In this video, Anthropic AI Safety Researchers Mrinank Sharma, Jerry Wei, Ethan Perez, and Meg Tong discuss the development of constitutional classifiers as a method to defend AI systems against jailbreaks. They explain how this approach enhances robustness while preserving model helpfulness.

AI Jailbreaks Constitutional Classifiers Universal Jailbreaks Swiss Cheese Model Synthetic Data

Takeaways

  • Universal jailbreaks are especially dangerous because they enable non-experts to consistently bypass safeguards with a single, reusable strategy across multiple malicious queries.
  • A layered defense model, inspired by the Swiss cheese metaphor, is more effective because it combines independently imperfect systems that collectively cover each other's weaknesses.
  • AI safety requires not only technical innovation but operational maturity, including clear threat models, robust testing protocols, and iterative human-in-the-loop evaluations.
  • Practical AI safety requires balancing helpfulness and harm prevention, rejecting simplistic extremes such as over-blocking or under-guarding, to maximize positive user impact.
  • Preventing AI jailbreaks is not about achieving perfect security but about raising the effort and expertise needed to exploit systems beyond the reach of typical users.

Summary

A team of AI safety and alignment researchers at Anthropic outline a layered approach to safeguarding advanced language models against ‘‘jailbreak’’ attacks, in which users bypass internal filters to extract harmful or disallowed information.
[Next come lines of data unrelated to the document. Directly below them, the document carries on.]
def State.pe (s : State) (k : Nat) : Pe := tget Pe.reset s.pes k
def State.setPe (s : State) (k : Nat) (p : Pe) : State := { s with pes := tput Pe.reset s.pes k p }
def State.lane (s : State) (k : Nat) : Lane := tget Lane.empty s.lanes k
def State.setLane (s : State) (k : Nat) (l : Lane) : State := { s with lanes := tput Lane.empty s.lanes k l }
def State.queue (s : State) (q : Nat) : Silt := tget Silt.empty s.queues q
def State.setQueue (s : State) (q : Nat) (x : Silt) : State := { s with queues := tput Silt.empty s.queues q x }
def State.dir (s : State) (d : Nat) : LinkDir := lget LinkDir.reset s.dirs d
def State.setDir (s : State) (d : Nat) (x : LinkDir) : State := { s with dirs := lset s.dirs d x }
def State.link (s : State) (l : Nat) : Link := lget Link.reset s.links l
def State.setLink (s : State) (l : Nat) (x : Link) : State := { s with links := lset s.links l x }
def State.graph (s : State) (g : Nat) : Graph := tget Graph.reset s.graphs g
def State.setGraph (s : State) (g : Nat) (x : Graph) : State := { s with graphs := tput Graph.reset s.graphs g x }
def State.updGraph (s : State) (g : Nat) (f : Graph → Graph) : State := s.setGraph g (f (s.graph g))
def State.bank (s : State) (b : Nat) : Bank := tget Bank.reset s.banks b
def State.setBank (s : State) (b : Nat) (x : Bank) : State := { s with banks := tput Bank.reset s.banks b x }
def State.latch (s : State) (k : Nat) : Latch := tget Latch.free s.latches k
def State.setLatch (s : State) (k : Nat) (x : Latch) : State := { s with latches := tput Latch.free s.latches k x }
def State.chan (s : State) (c : Nat) : Chan := lget Chan.reset s.chans c
def State.setChan (s : State) (c : Nat) (x : Chan) : State := { s with chans := lset s.chans c x }
def State.updChan (s : State) (c : Nat) (f : Chan → Chan) : State := s.setChan c (f (s.chan c))
def State.port (s : State) (p : Nat) : Port := lget Port.reset s.ports p
def State.setPort (s : State) (p : Nat) (x : Port) : State := { s with ports := lset s.ports p x }
def State.updPort (s : State) (p : Nat) (f : Port → Port) : State := s.setPort p (f (s.port p))
def State.twk (s : State) (n : Nat) : Twk := lget Twk.reset s.tws n
def State.setTwk (s : State) (n : Nat) (x : Twk) : State := { s with tws := lset s.tws n x }
def State.qp (s : State) (q : Nat) : Qp := tget Qp.reset s.qps q
def State.setQp (s : State) (q : Nat) (x : Qp) : State := { s with qps := tput Qp.reset s.qps q x }
def State.dom (s : State) (d : Nat) : Dom := tget Dom.reset s.doms d
def State.setDom (s : State) (d : Nat) (x : Dom) : State := { s with doms := tput Dom.reset s.doms d x }
def State.mset (s : State) (n set : Nat) : MsSet := tget MsSet.empty s.sets (n * 262144 + set)
def State.setMset (s : State) (n set : Nat) (x : MsSet) : State :=
  { s with sets := tput MsSet.empty s.sets (n * 262144 + set) x }
def State.slot (s : State) (n ip : Nat) : Slot := tget Slot.empty s.istore (n * 1048576 + ip)
def State.setSlot (s : State) (n ip : Nat) (x : Slot) : State :=
  { s with istore := tput Slot.empty s.istore (n * 1048576 + ip) x }
def State.emit (s : State) (o : Out) : State := { s with outbox := s.outbox ++ [o] }

/-- The device-unique ID (R2): not zero. (UNVERIFIED, log entry 7) -/
def duid : BitVec 64 := if Config.deviceId = 0 then 1 else Config.deviceId

/-! ### Registers by PF BAR0 offset -/

def fabOff (o : Nat) : Nat := 0x10000 + o
def lnkOff (l o : Nat) : Nat := 0x20000 + 0x40 * l + o
def lmOff (n o : Nat) : Nat := 0x100000 + 0x10000 * n + o
def sqOff (o : Nat) : Nat := 0x200000 + o
def tmpOff (o : Nat) : Nat := 0x210000 + o
def hmemOff (o : Nat) : Nat := 0x220000 + o
def ltbOff (o : Nat) : Nat := 0x230000 + o
def bmvOff (c o : Nat) : Nat := 0x250000 + 0x40 * c + o
def pfpOff (p o : Nat) : Nat := 0x260000 + 0x80 * p + o
def kaoOff (o : Nat) : Nat := 0x270000 + o
def qpOff (q o : Nat) : Nat := 0x280000 + 0x40 * q + o
def hostOff (o : Nat) : Nat := 0x290000 + o
def twkOff (n o : Nat) : Nat := 0x290090 + 0x20 * n + o
def epochOff (o : Nat) : Nat := 0x2A0000 + o
def pwrOff (o : Nat) : Nat := 0x2B0000 + o
def erqOff (o : Nat) : Nat := 0x2C0000 + o
def startOff (o : Nat) : Nat := 0x2D0000 + o
def mcOff (o : Nat) : Nat := 0x2E0000 + o
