/-- A firing: die, PE number, item, the slot that holds its instruction, colour, repetition, instruction. -/
structure Fire where
  n : Nat
  k : Nat
  it : Item
  ip : Nat
  colour : Nat
  rep : Option RepCtx
  r : OpRow
  i : Insn
  /-- class of the lane it was popped from (R460) -/
  lane : Nat
  /-- place in the order in which firings began (R64 item 4) -/
  seq : Nat
deriving DecidableEq, Repr

def Fire.cid (f : Fire) : Nat := f.it.cid.toNat
def Fire.tag (f : Fire) : Nat := tagDetail f.cid f.ip f.colour

/-- What ends step 1 before its last read: an exception (class, cause), a deferral on the element at a Frame Store
offset, or a wait. -/
inductive Stop where
  | exc (cls cause : Nat)
  | defer (off : Nat)
  | wait (w : Wait)
deriving DecidableEq, Repr

/-- Step 1 in progress: the state, answers of an earlier attempt not yet used, all answers so far, the operand values A,
B, D read so far (R65), and the pointer write-backs in order (R83). (DESIGN CHOICE, log entry 50) -/
structure Rs where
  s : State
  old : List Ans
  got : List Ans
  vals : List PWord
  pins : List (Nat × Word)

abbrev Rd := ExceptT Stop (StateM Rs)

/-- The answer that an earlier attempt of this step 1 got for the next read. (DESIGN CHOICE, log entry 50) -/
def Rd.replay : Rd (Option Ans) := do
  let r ← get
  match r.old with
  | [] => pure none
  | a :: t =>
    set { r with old := t, got := r.got ++ [a] }
    pure (some a)

/-- A read is answered. -/
def Rd.note (s : State) (a : Ans) : Rd Unit := modify (fun r => { r with s := s, got := r.got ++ [a] })
def Rd.state : Rd State := do pure (← get).s
def Rd.put (s : State) : Rd Unit := modify (fun r => { r with s := s })
def Rd.pin (k : Nat) (w : Word) : Rd Unit := modify (fun r => { r with pins := r.pins ++ [(k, w)] })

/-- Changes to the state that a new attempt does not repeat. -/
def Rd.poisonWord : PWord := { v := 0, p := true }

/-! ### Reads -/

/-- A read of a word of the die's own Frame Store (R229, R235). -/
def rdLocal (n off : Nat) : Rd PWord := do
  match ← Rd.replay with
  | some (.word w) => pure w
  | some _ => pure Rd.poisonWord
  | none =>
    let s ← Rd.state
    match s.access (n * 256 + off / 131072) with
    | (s1, .served) =>
      Rd.note s1 (.word (s1.frameRd n off))
      pure (s1.frameRd n off)
    | (s1, .poisoned) =>
      Rd.note s1 (.word Rd.poisonWord)
      pure Rd.poisonWord
    | (s1, .waits) =>
      Rd.put s1
      throw (.wait (.bank (n * 256 + off / 131072)))

/-- A transaction number that no waiting firing of the die uses (R18). -/
def Die.freeTxn (d : Die) : BitVec 10 :=
  match (List.range 1024).find? (fun t => d.firing.all (fun f => f.wait != .mem (BitVec.ofNat 10 t))) with
  | some t => BitVec.ofNat 10 t
  | none => 0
They define a jailbreak as any prompting strategy that consistently circumvents model safeguards, emphasizing the special danger posed by ‘‘universal jailbreaks’’—single, reusable prompts that work across many different harmful queries. To address this risk, they propose the Swiss cheese model of safety, in which multiple overlapping defenses each cover different ‘‘holes’’ in the system’s protection.

The core technical solution is a set of ‘‘constitutional classifiers’’—lightweight natural language classifiers trained on synthetic data generated by large models themselves. One classifier inspects the entire user input, another evaluates the model’s real-time output, and the model itself may still refuse based on its internal safety training. The classifiers are guided by a ‘‘constitution’’ of rules that enumerate categories of harmful requests (such as methods for weapons of mass destruction) and benign ones (such as writing poetry). By generating thousands of synthetic variations of each category, the team produces a large, flexible dataset that can be updated instantly whenever new threats appear.

In a public red-teaming demonstration, eight specific high-risk questions were released to external testers. Without the new defenses, universal jailbreaks could be found within minutes; with constitutional classifiers, it took over 3,750 hours of collective effort before a single universal bypass was discovered. Meanwhile, false refusals of benign queries dropped from over 40% to under 0.4% on real production traffic. The researchers stress that this represents a significant improvement rather than a final solution—they recommend ongoing rapid-response processes, offline monitoring, bug bounty programs, and human review of flagged outputs to maintain safety. They frame this work within Anthropic’s Responsible Scaling Policy, which mandates sufficient jailbreak robustness before deploying models with new capabilities. The presentation concludes with reflections on the research process, lessons learned about engineering under fixed safety standards, and the broader challenge of making AI safety research practical and deployable.